EMPA - Perovskite/CIGS tandem solar cell

Figure: EMPA - Perovskite/CIGS tandem solar cell

The researchers created the top solar cell perovskite film via a low-temperature procedure at just 50 degrees Celsius. This the researchers believe holds the promise for energy-saving and cost-saving manufacturing processes.

The tandem solar cell yielded an efficiency rate of 20.5% when converting light to electricity.

The EMPA researchers are confident that it has lots more potential to offer for better conversion of solar spectrum into electricity.

The key to this dual success was the development of a 14.2% efficient semi-transparent solar cell, with 72% average transparency, made from methylammonium lead iodide deposited in the form of tiny perovskite crystals.

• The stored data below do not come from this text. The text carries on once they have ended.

/-- A queue pair's engine context (R412 to R418): 0 reset, 1 ready, 2 error. -/
structure QPair where
  state : Fin 3 := 0
  job : BitVec 8 := 0
  pkey : BitVec 12 := 0
  peerQp : Fin 8192 := 0
  peer : BitVec 18 := 0
  root : Word := 0
  sqSize : Nat := 0
  sqBase : Word := 0
  rqSize : Nat := 0
  rqBase : Word := 0
  regSize : Nat := 12
  regBase : Word := 0
  sHead : BitVec 32 := 0
  sTail : BitVec 32 := 0
  rHead : BitVec 32 := 0
  rTail : BitVec 32 := 0
  cq : Fin 8192 := 0
  deriving DecidableEq, Repr

/-- An outstanding data slot at its source (R389, R390): its slot, the work it belongs to, its resends, the fabric time
at which it was last sent, and whether it is known lost. -/
structure OutSlot where
  slot : FabSlot
  work : Nat
  last : Bool
  resends : Nat
  sentAt : Nat
  deriving DecidableEq, Repr

/-- A work entry in progress at its source, or an answer to a READ (R415 to R417): how many of its slots have been sent
and how many it has. -/
structure Work where
  id : Nat
  qp : Fin 8192
  op : BitVec 4
  signal : Bool := false
  wrId : Word := 0
  laddr : Word
  off : BitVec 32 := 0
  len : Nat
  sent : Nat := 0
  slots : Nat
  /-- Bytes acknowledged, or committed for a READ (R417). -/
  acked : Nat := 0
  deriving DecidableEq, Repr

/-- An arriving pair at its destination (R389, R391): the next seq to commit, the slots that wait for it, and the status
of the last commit. -/
structure InPair where
  src : BitVec 18
  stream : BitVec 16
  next : BitVec 24 := 0
  buf : List FabSlot := []
  status : BitVec 8 := 0
  deriving DecidableEq, Repr

/-- What a panel knows of another: its incarnation and granted window (R393 to R395). -/
structure Peer where
  panel : BitVec 18
  inc : BitVec 8
  window : Nat
  deriving DecidableEq, Repr

/-- A completion that is due in a completion queue (R417). -/
structure Completion where
  qp : Fin 8192
  cq : Fin 8192
  root : Word
  wrId : Word
  status : BitVec 8
  op : BitVec 4
  recv : Bool
  bytes : Nat
  from_ : Word
  deriving DecidableEq, Repr

/-- A stream whose unsent slots are held by a refusal notice until a seq is acknowledged (R391). -/
structure FabHeld where
  stream : BitVec 16
  panel : BitVec 18
  seq : BitVec 24
  deriving DecidableEq, Repr

/-- The fabric engine and ring interface (R382 to R424). -/
structure Fabric where
  joined : Bool := false
  inc : BitVec 8 := 0
  panel : BitVec 18 := 0
  modules : BitVec 32 := 0
  members : BitVec 8 := 0
  racks : BitVec 1024 := 0
  window : BitVec 16 := 64
  retries : BitVec 4 := 4
  rto : BitVec 16 := 200
  refused : BitVec 32 := 0
  notices : BitVec 32 := 0
  stale : BitVec 32 := 0
  expired : BitVec 32 := 0
  bad : BitVec 32 := 0
  resent : BitVec 32 := 0
  ports : Vector Port 576 := .replicate 576 {}
  /-- The ports with flits to put on their fibre. -/
  busy : List PortId := []
  paths : Vector Path 64 := .replicate 64 {}
  reserve : List Reserve := []
  /-- The connections that the switch elements make (R408). -/
  switch : List (BitVec 24 × BitVec 20 × BitVec 20) := []
  /-- The path packets that have left for other panels of the control mesh, 64 bytes each (R407). -/
  mesh : List (List Byte) := []
  /-- Reconfiguration (R410), with the cycle in which hold was set and the cycles that earlier holds have taken. -/
  hold : Bool := false
  epoch : BitVec 16 := 0
  holdAt : Nat := 0
  holdTotal : Nat := 0
  -- queue pairs (R412 to R420)
  qpBase : BitVec 36 := 0
  cqBase : BitVec 38 := 0
  qpDb : BitVec 27 := 0
  qpCmd : Fin 8192 := 0
  qps : Sparse QPair := []
  lastServed : Fin 8192 := 8191
  works : List Work := []
  due : List Completion := []
  /-- What the runtime has denied a translation, with the code of its end (R310, R418). -/
  failed : List (FabReq × BitVec 8) := []
  -- pairs (R389 to R395)
  nextSeq : Sparse (BitVec 24) := []
  out : List OutSlot := []
  heldFab : List FabHeld := []
  lost : List (BitVec 16 × BitVec 18) := []
  inn : List InPair := []
  peers : List Peer := []
  /-- The windows that this panel grants its sources (R393), and the fabric manager's key as installed (R397). -/
  granted : List (BitVec 18 × Nat) := []
  fmKey : List Byte := []
  /-- Slots for which the hop's port set has no port. -/
  stuck : List PortWait := []
  deriving DecidableEq, Repr

/-- What waits in the outside world's view of the panel: reports over the management plane (R346, R363, R409). -/
inductive Notice where
  | bootFailed (d : DieId) (cause : BitVec 8)
  | checkpoint (q : QueueId)
  | pathFailed (i : Fin 64)
  | keyRefused (job : BitVec 8)
  | dissolved (job : BitVec 8)
  | attestation (report : List Byte)
  | thermal (d : DieId)
  | exposure (list : List Byte)
  | telemetry (d : DieId) (words : List Word)
  deriving DecidableEq, Repr

/-- The exposure of a compute site (R334). -/
inductive Expo where
  | exposed | spare | dead
  deriving DecidableEq, Repr

/-- A die's region of secure storage in the boot flash, as AES-256-GCM has sealed it (R368). -/
structure SealedStore where
  iv : BitVec 96
  ct : List Byte
  tag : BitVec 128
  deriving DecidableEq, Repr

/-- The package that a partner gives a bare die (R364): the stack whose station answers on each link, and the optical ports
that it connects. -/
structure BarePackage where
  links : Vector (Option StackId) 4
  ports : List PortId
  deriving DecidableEq, Repr

/-- The panel's own state (R334, R338, R346, R350, R356, R363, R370). -/
structure Panel where
  grade : BitVec 8 := 120
  expo : Vector Expo 128 := .replicate 128 .exposed
  designated : List DieId := []
  queues : Vector CmdQueue 64 := .replicate 64 {}
  chans : Vector PChan 16 := .replicate 16 {}
  pbRoot : StackId := 0
  pbMin : BitVec 11 := 0
  locked : Bool := false
  featLocked : Bool := false
  featSet : BitVec 128 := 0
  pairs : List Pair := []
  raccs : List RAcc := []
  flash : List Byte := []
  /-- The 8-byte words of the boot flash that cannot be read (R366). -/
  flashBad : List Nat := []
  /-- The regions of secure storage in the boot flash that have been written since manufacture (R368). -/
  stores : List (DieId × SealedStore) := []
  /-- Whether the RS-FEC of the management port is enabled (R376). -/
  rsFec : Bool := true
  /-- A bare die's package; none on a panel (R364). -/
  package : Option BarePackage := none
  notices : List Notice := []
  deriving DecidableEq, Repr

/-! ### The bundle in progress and the agenda -/

/-- A transfer staged by a vector memory syllable until the bundle's route syllables are known (R89). -/
structure Staged where
  acc : Access
  write : Bool
  deriving DecidableEq, Repr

The perovskite is grown on a thin interlayer made of the substance abbreviated as PCBM (phenyl-C61-butyric acid methyl ester) is used. The perovskite film is prepared by a combination of vapour deposition and spin coating onto this layer, followed by an annealing at a "lukewarm" temperature.

This perovskite crystal absorbs blue and yellow spectrum of visible light and converts these into electricity. By contrast, red light and infrared radiation simply pass through the crystal. As a result, the researchers can attach a further solar cell underneath the semi-transparent perovskite cell in order to convert the remaining light into electricity.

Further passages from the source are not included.